And of those who know of his problems, more than 70 percent of them said they had little or no confidence in the longtime Democratic state lawmaker. Only 10 percent expressed confidence in Black, a drop from 20 percent six months ago.
Questions have been raised in recent months about fund-raising for Black's campaign and his appointment of a lottery commissioner who is facing fraud charges in federal court. One of his former political aides has been found guilty of lobbying violations tied to the passage of the state lottery last year.
The telephone poll surveyed 649 adults from Sept. 24 to Sept. 28, and 340 participants who said they were aware of Black's situation were asked additional questions.
The survey had a margin of error of plus or minus 3.9 percentage points among the 649 respondents, and a 5.4 percentage-point margin of error among the 340 respondents.
Black, who represents Mecklenburg County, has not been charged with any wrongdoing, but a Wake County judge has asked his office to return $6,800 in illegal campaign contributions.

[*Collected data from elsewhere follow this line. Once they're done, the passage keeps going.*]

/-- `CK.WRS32`, `CK.WRS64`: encodings, the one register written, the other and everything else unchanged; a nonzero high word of `CK.WRS32` is
illegal (42_checksummer.md R149, R150). -/
def Obligations.CkStateWrite : Prop :=
  (∀ (lo hi : Word), decode ⟨0x08000000, [lo, 0]⟩ = .ok (.ckWrs32 lo) ∧
    (hi ≠ 0 → decode ⟨0x08000000, [lo, hi]⟩ = .error .highWord) ∧
    decode ⟨0x09000000, [lo, hi]⟩ = .ok (.ckWrs64 (hi ++ lo))) ∧
  ∀ (s : State) (v : Word) (v' : Word64),
    exec (.ckWrs32 v) s = .next { s with c32 := v, responses := s.responses ++ [⟨.ok, 0⟩] } ∧
    exec (.ckWrs64 v') s = .next { s with c64 := v', responses := s.responses ++ [⟨.ok, 0⟩] }

/-- One-shot equals incremental: two chunks leave the same pair as the whole, a one-byte chunk may be `CK.UPD8` and an eight-byte chunk
`CK.UPD64` (42_checksummer.md section 6, a law marked derived). -/
def Obligations.ChunkedUpdateEqualsWhole : Prop :=
  ∀ (s t u v : State) (m1 m2 : List Byte) (b : Byte) (imm : Word64),
    exec (.ckUpdN m1) s = .next t → exec (.ckUpdN m2) t = .next u → exec (.ckUpdN (m1 ++ m2)) s = .next v →
    v.c32 = u.c32 ∧ v.c64 = u.c64 ∧ exec (.ckUpd8 b) s = exec (.ckUpdN [b]) s ∧
    exec (.ckUpd64 imm) s = exec (.ckUpdN (messageBytes imm)) s

/-- The sequence `CK.INIT; CK.UPDN bytes; CK.GET32; CK.GET64` answers the pair of one-shot checksums, from every state (42_checksummer.md
section 6; the expansion of `CHECKSUM` in 30_encoding.md section 6). -/
def Obligations.ChecksumSequence : Prop :=
  ∀ (s : State) (bytes : List Byte), ∃ t0 t1 t2 t3 : State,
    exec .ckInit s = .next t0 ∧ exec (.ckUpdN bytes) t0 = .next t1 ∧ exec .ckGet32 t1 = .next t2 ∧ exec .ckGet64 t2 = .next t3 ∧
    t3.responses = s.responses ++ [⟨.ok, 0⟩, ⟨.ok, 0⟩, ⟨.ok, (crc32c bytes).setWidth 64⟩, ⟨.ok, crc64xz bytes⟩]

/-! ### The table read commands -/

/-- `TB.RD32`, `TB.RD64`: encodings, the entry answered, 0 for b = 0, nothing else changed (40_crc32c_engine.md R111, 41_crc64xz_engine.md R131). -/
def Obligations.TableRead : Prop :=
  ∀ (s : State) (ti : TabIx) (b : Byte),
    decode ⟨0x10000000 ||| (BitVec.ofNat 32 ti.val <<< 8) ||| b.setWidth 32, []⟩ = .ok (.tbRd32 ti b) ∧
    decode ⟨0x11000000 ||| (BitVec.ofNat 32 ti.val <<< 8) ||| b.setWidth 32, []⟩ = .ok (.tbRd64 ti b) ∧
    exec (.tbRd32 ti b) s = .next { s with responses := s.responses ++ [⟨.ok, (t32 ti b).setWidth 64⟩] } ∧
    exec (.tbRd64 ti b) s = .next { s with responses := s.responses ++ [⟨.ok, t64 ti b⟩] } ∧
    t32 ti 0 = 0 ∧ t64 ti 0 = 0

/-! ### The rolling commands -/

/-- `RL.NEW payload`: encoding; an empty window and one longer than WMAX are refused with nothing written; else the whole rolling context is built
and everything else is unchanged (43_rolling.md R172). -/
def Obligations.RlNewEffect : Prop :=
  ∀ (s : State) (bytes : List Byte),
    (bytes.length < 2 ^ 32 → decode ⟨0x20000000, encodePayload bytes⟩ = .ok (.rlNew bytes)) ∧
    (bytes.length = 0 → exec (.rlNew bytes) s = .next { s with responses := s.responses ++ [⟨.eInvalidWindow, 0⟩] }) ∧
    (s.wmax.toNat < bytes.length → exec (.rlNew bytes) s = .next { s with responses := s.responses ++ [⟨.eCapacity, 0⟩] }) ∧
    (1 ≤ bytes.length → bytes.length ≤ s.wmax.toNat →
      exec (.rlNew bytes) s =
        .next { s with
          w := BitVec.ofNat 32 bytes.length, win := bytes, pos := 0,
          rs32 := upd32 init32 bytes, rs64 := upd64 init64 bytes,
          ob32 := outTable32 bytes.length, ob64 := outTable64 bytes.length,
          rvalid := true, responses := s.responses ++ [⟨.ok, 0⟩] })

/-- `RL.ROLL b`: encoding; without a window refused; else, with `out` the byte at the read position, both states compensated and stepped, the
slot overwritten, the position advanced modulo W, everything else unchanged (43_rolling.md R173). -/
def Obligations.RlRollEffect : Prop :=
  ∀ (s : State) (b : Byte),
    decode ⟨0x21000000 ||| b.setWidth 32, []⟩ = .ok (.rlRoll b) ∧
    (s.rvalid = false → exec (.rlRoll b) s = .next { s with responses := s.responses ++ [⟨.eNoWindow, 0⟩] }) ∧
    (∀ out : Byte, s.rvalid = true → s.win[s.pos.toNat]? = some out →
      exec (.rlRoll b) s =
        .next { s with
          rs32 := step32 (s.rs32 ^^^ s.ob32[out.toNat]) b, rs64 := step64 (s.rs64 ^^^ s.ob64[out.toNat]) b,
          win := s.win.set s.pos.toNat b, pos := BitVec.ofNat 32 ((s.pos.toNat + 1) % s.w.toNat),
          responses := s.responses ++ [⟨.ok, 0⟩] })

/-- `RL.ROLLN payload`: encoding; without a window refused, also when empty; else the state is that of one `RL.ROLL` per byte, with one response
(43_rolling.md R174). -/
def Obligations.RlRollNEffect : Prop :=
  ∀ (s : State) (bytes : List Byte),
    (bytes.length < 2 ^ 32 → decode ⟨0x22000000, encodePayload bytes⟩ = .ok (.rlRollN bytes)) ∧
    (s.rvalid = false → exec (.rlRollN bytes) s = .next { s with responses := s.responses ++ [⟨.eNoWindow, 0⟩] }) ∧
    (s.rvalid = true → ∃ t : State, rolls bytes s = some t ∧
      exec (.rlRollN bytes) s = .next { t with responses := s.responses ++ [⟨.ok, 0⟩] })

/-- `RL.GET32`, `RL.GET64`, `RL.RDOB32`, `RL.RDOB64`: encodings, answers with a window, nothing else changed (43_rolling.md R176 to R178 and the
same for the first; that the answer is the window's checksum is another statement). -/
def Obligations.RlReadOut : Prop :=
  ∀ (s : State) (b : Byte),
    decode ⟨0x23000000, []⟩ = .ok .rlGet32 ∧ decode ⟨0x24000000, []⟩ = .ok .rlGet64 ∧
    decode ⟨0x25000000 ||| b.setWidth 32, []⟩ = .ok (.rlRdob32 b) ∧
    decode ⟨0x26000000 ||| b.setWidth 32, []⟩ = .ok (.rlRdob64 b) ∧
    (s.rvalid = true →
      exec .rlGet32 s = .next { s with responses := s.responses ++ [⟨.ok, (s.rs32 ^^^ 0xFFFFFFFF).setWidth 64⟩] } ∧
      exec .rlGet64 s = .next { s with responses := s.responses ++ [⟨.ok, s.rs64 ^^^ 0xFFFFFFFFFFFFFFFF⟩] } ∧
      exec (.rlRdob32 b) s = .next { s with responses := s.responses ++ [⟨.ok, (s.ob32[b.toNat]).setWidth 64⟩] } ∧
      exec (.rlRdob64 b) s = .next { s with responses := s.responses ++ [⟨.ok, s.ob64[b.toNat]⟩] }) ∧
    (s.rvalid = false →
      exec .rlGet32 s = .next { s with responses := s.responses ++ [⟨.eNoWindow, 0⟩] } ∧
      exec .rlGet64 s = .next { s with responses := s.responses ++ [⟨.eNoWindow, 0⟩] } ∧
      exec (.rlRdob32 b) s = .next { s with responses := s.responses ++ [⟨.eNoWindow, 0⟩] } ∧
      exec (.rlRdob64 b) s = .next { s with responses := s.responses ++ [⟨.eNoWindow, 0⟩] })

/-- `E_NO_WINDOW` is answered by the six commands exactly while RVALID = 0, by no other command, and once RVALID = 1 no packet clears it or is
answered so (60_exceptions.md R235). -/
def Obligations.NoWindowExactlyWhileNotValid : Prop :=
  (∀ (s : State) (i : Instr), s.rvalid = false → NeedsWindow i = true →
    exec i s = .next { s with responses := s.responses ++ [⟨.eNoWindow, 0⟩] }) ∧
  (∀ (s t : State) (i : Instr) (r : Response), NeedsWindow i = false → exec i s = .next t → t.responses = s.responses ++ [r] →
    r.status ≠ .eNoWindow) ∧
  (∀ (s t : State) (p : Packet) (rest : List HostAction), s.inbox = .packet p :: rest → s.rvalid = true → step s = .next t →
    t.rvalid = true ∧ ∀ r : Response, t.responses = s.responses ++ [r] → r.status ≠ .eNoWindow)

/-- The rolling read-outs answer the one-shot checksums of the current window (43_rolling.md sections 1 and 5). -/
def Obligations.RollingAnswersWindowChecksum : Prop :=
  ∀ s : State, s.Inv → s.rvalid = true →
    exec .rlGet32 s = .next { s with responses := s.responses ++ [⟨.ok, (crc32c s.window).setWidth 64⟩] } ∧
    exec .rlGet64 s = .next { s with responses := s.responses ++ [⟨.ok, crc64xz s.window⟩] }

/-- After a successful `RL.NEW bytes` the window is `bytes`; after rolling bytes in, it is the last W bytes of the old window followed by them
(10_state.md section 5, 43_rolling.md section 4). -/
def Obligations.WindowAfterRolling : Prop :=
  (∀ (s t : State) (bytes : List Byte), 1 ≤ bytes.length → bytes.length ≤ s.wmax.toNat →
    exec (.rlNew bytes) s = .next t → t.window = bytes) ∧
  (∀ (s t : State) (bytes : List Byte), s.ringWf = true → s.rvalid = true → exec (.rlRollN bytes) s = .next t →
    t.window = (s.window ++ bytes).drop bytes.length)

/-! ### The zeros-operator commands -/

/-- `ZR.NEW zd, N`: encoding; both halves of `ZR[zd]` become the operators for N zero bytes, everything else unchanged (44_zeros.md R203). -/
def Obligations.ZrNewEffect : Prop :=
  ∀ (s : State) (zd : ZReg) (count : Word64),
    decode ⟨0x30000000 ||| (BitVec.ofNat 32 zd.val <<< 20), [count.extractLsb' 0 32, count.extractLsb' 32 32]⟩ =
      .ok (.zrNew zd count) ∧
    exec (.zrNew zd count) s =
      .next { s with zr := s.zr.set zd.val ⟨z32 count.toNat, z64 count.toNat⟩, responses := s.responses ++ [⟨.ok, 0⟩] }

/-- `ZR.MUL zd, za, zb`: encoding; `ZR[zd]` becomes the product of the operators read before the write, whatever registers coincide, everything
else unchanged; operators for `na` and `nb` zero bytes give the one for `na + nb` (44_zeros.md R204). -/
def Obligations.ZrMulEffect : Prop :=
  ∀ (s : State) (zd za zb : ZReg),
    decode ⟨0x31000000 ||| (BitVec.ofNat 32 zd.val <<< 20) ||| (BitVec.ofNat 32 za.val <<< 16) ||| (BitVec.ofNat 32 zb.val <<< 12), []⟩ =
      .ok (.zrMul zd za zb) ∧
    exec (.zrMul zd za zb) s =
      .next { s with
        zr := s.zr.set zd.val ⟨mul32 s.zr[za.val].p32 s.zr[zb.val].p32, mul64 s.zr[za.val].p64 s.zr[zb.val].p64⟩,
        responses := s.responses ++ [⟨.ok, 0⟩] } ∧
    (∀ na nb : Nat, s.zr[za.val] = ⟨z32 na, z64 na⟩ → s.zr[zb.val] = ⟨z32 nb, z64 nb⟩ →
      exec (.zrMul zd za zb) s =
        .next { s with zr := s.zr.set zd.val ⟨z32 (na + nb), z64 (na + nb)⟩, responses := s.responses ++ [⟨.ok, 0⟩] })

/-- `ZR.APPLY za`: encoding; both checksummer registers are multiplied by the operator, everything else unchanged; the operator for N advances the
pair as N zero bytes do, and the identity leaves it (44_zeros.md R205). -/
def Obligations.ZrApplyEffect : Prop :=
  ∀ (s : State) (za : ZReg),
    decode ⟨0x32000000 ||| (BitVec.ofNat 32 za.val <<< 16), []⟩ = .ok (.zrApply za) ∧
    exec (.zrApply za) s =
      .next { s with
        c32 := mul32 s.c32 s.zr[za.val].p32, c64 := mul64 s.c64 s.zr[za.val].p64, responses := s.responses ++ [⟨.ok, 0⟩] } ∧
    (∀ count : Nat, s.zr[za.val] = ⟨z32 count, z64 count⟩ →
      exec (.zrApply za) s =
        .next { s with
          c32 := upd32 s.c32 (List.replicate count 0), c64 := upd64 s.c64 (List.replicate count 0),
          responses := s.responses ++ [⟨.ok, 0⟩] }) ∧
    (s.zr[za.val] = ⟨0x80000000, 0x8000000000000000⟩ →
      exec (.zrApply za) s = .next { s with responses := s.responses ++ [⟨.ok, 0⟩] })

/-- `ZR.RD32`, `ZR.RD64`: encodings, answers, nothing else changed (44_zeros.md R206, R207). -/
def Obligations.ZrReadOut : Prop :=
  ∀ (s : State) (za : ZReg),
    decode ⟨0x33000000 ||| (BitVec.ofNat 32 za.val <<< 16), []⟩ = .ok (.zrRd32 za) ∧
    decode ⟨0x34000000 ||| (BitVec.ofNat 32 za.val <<< 16), []⟩ = .ok (.zrRd64 za) ∧
    exec (.zrRd32 za) s = .next { s with responses := s.responses ++ [⟨.ok, (s.zr[za.val].p32).setWidth 64⟩] } ∧
    exec (.zrRd64 za) s = .next { s with responses := s.responses ++ [⟨.ok, s.zr[za.val].p64⟩] }

/-! ### The whole machine -/

/-- No read has a side effect: the twelve read commands change nothing but the response list, in every state (20_memory.md section 3). -/
def Obligations.ReadCommandsArePure : Prop :=
  ∀ (i : Instr) (s : State), IsRead i = true → ∃ r : Response, exec i s = .next { s with responses := s.responses ++ [r] }

/-- Each piece of state is written only by the commands of the access table: the pair by `CK` updates, writes and `ZR.APPLY`, the rolling context by
`RL.NEW`, `RL.ROLL`, `RL.ROLLN`, an operator register by `ZR.NEW` and `ZR.MUL` naming it, RVALID by `RL.NEW` alone (10_state.md section 7). -/
def Obligations.WritersAreThoseOfTheAccessTable : Prop :=
  ∀ (i : Instr) (s t : State), exec i s = .next t →
    (WritesPair i = false → t.c32 = s.c32 ∧ t.c64 = s.c64) ∧
    (WritesRolling i = false → t.rs32 = s.rs32 ∧ t.rs64 = s.rs64 ∧ t.pos = s.pos ∧ t.win = s.win) ∧
    ((∀ bytes, i ≠ .rlNew bytes) → t.rvalid = s.rvalid ∧ t.w = s.w ∧ t.ob32 = s.ob32 ∧ t.ob64 = s.ob64) ∧
    (∀ k : ZReg, writesOperator i ≠ some k → t.zr[k.val] = s.zr[k.val]) ∧
    t.wmax = s.wmax ∧ t.inbox = s.inbox

/-- The checksummer, the table reads and the operator registers learn nothing of the rolling context: two states that differ only in it get the
same answer and the same pair and operators from every command that is not a rolling command (10_state.md section 7). -/
def Obligations.OtherGroupsDoNotSeeRolling : Prop :=
  ∀ (i : Instr) (s s' t t' : State), IsRolling i = false →
    s.c32 = s'.c32 → s.c64 = s'.c64 → s.zr = s'.zr → s.responses = s'.responses →
    exec i s = .next t → exec i s' = .next t' →
    t.responses = t'.responses ∧ t.c32 = t'.c32 ∧ t.c64 = t'.c64 ∧ t.zr = t'.zr

/-- What the rolling context holds while RVALID = 0 can never be observed: two states that differ only there take the same step, with the same
responses, and as soon as RVALID = 1 they are the same state (10_state.md section 6: "that is safe because every command that would read them raises
`E_NO_WINDOW` first"). This is why the reset values the model chose for it matter to no run (notes/assumptions/5.md). -/
def Obligations.UnconstructedContextIsUnobservable : Prop :=
  ∀ (s s' t : State) (w pos rs32 : BitVec 32) (rs64 : BitVec 64) (win : List Byte)
    (ob32 : Vector (BitVec 32) 256) (ob64 : Vector (BitVec 64) 256),
    s.rvalid = false →
    s' = { s with w := w, pos := pos, rs32 := rs32, rs64 := rs64, win := win, ob32 := ob32, ob64 := ob64 } →
    step s = .next t →
    ∃ t' : State, step s' = .next t' ∧ (t.rvalid = true → t' = t) ∧
      t' = { t with w := t'.w, pos := t'.pos, rs32 := t'.rs32, rs64 := t'.rs64, win := t'.win, ob32 := t'.ob32, ob64 := t'.ob64 }
end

The situation worsened in August when former state Rep. Michael Decker pleaded guilty to accepting $50,000 to change parties. Decker's sudden switch from the Republicans to the Democrats helped Black win election as House speaker in 2003.
Black has denied being part of any deal with Decker.
Of those surveyed who were aware of the case, 57 percent also said they have no or little confidence in House members who support Black.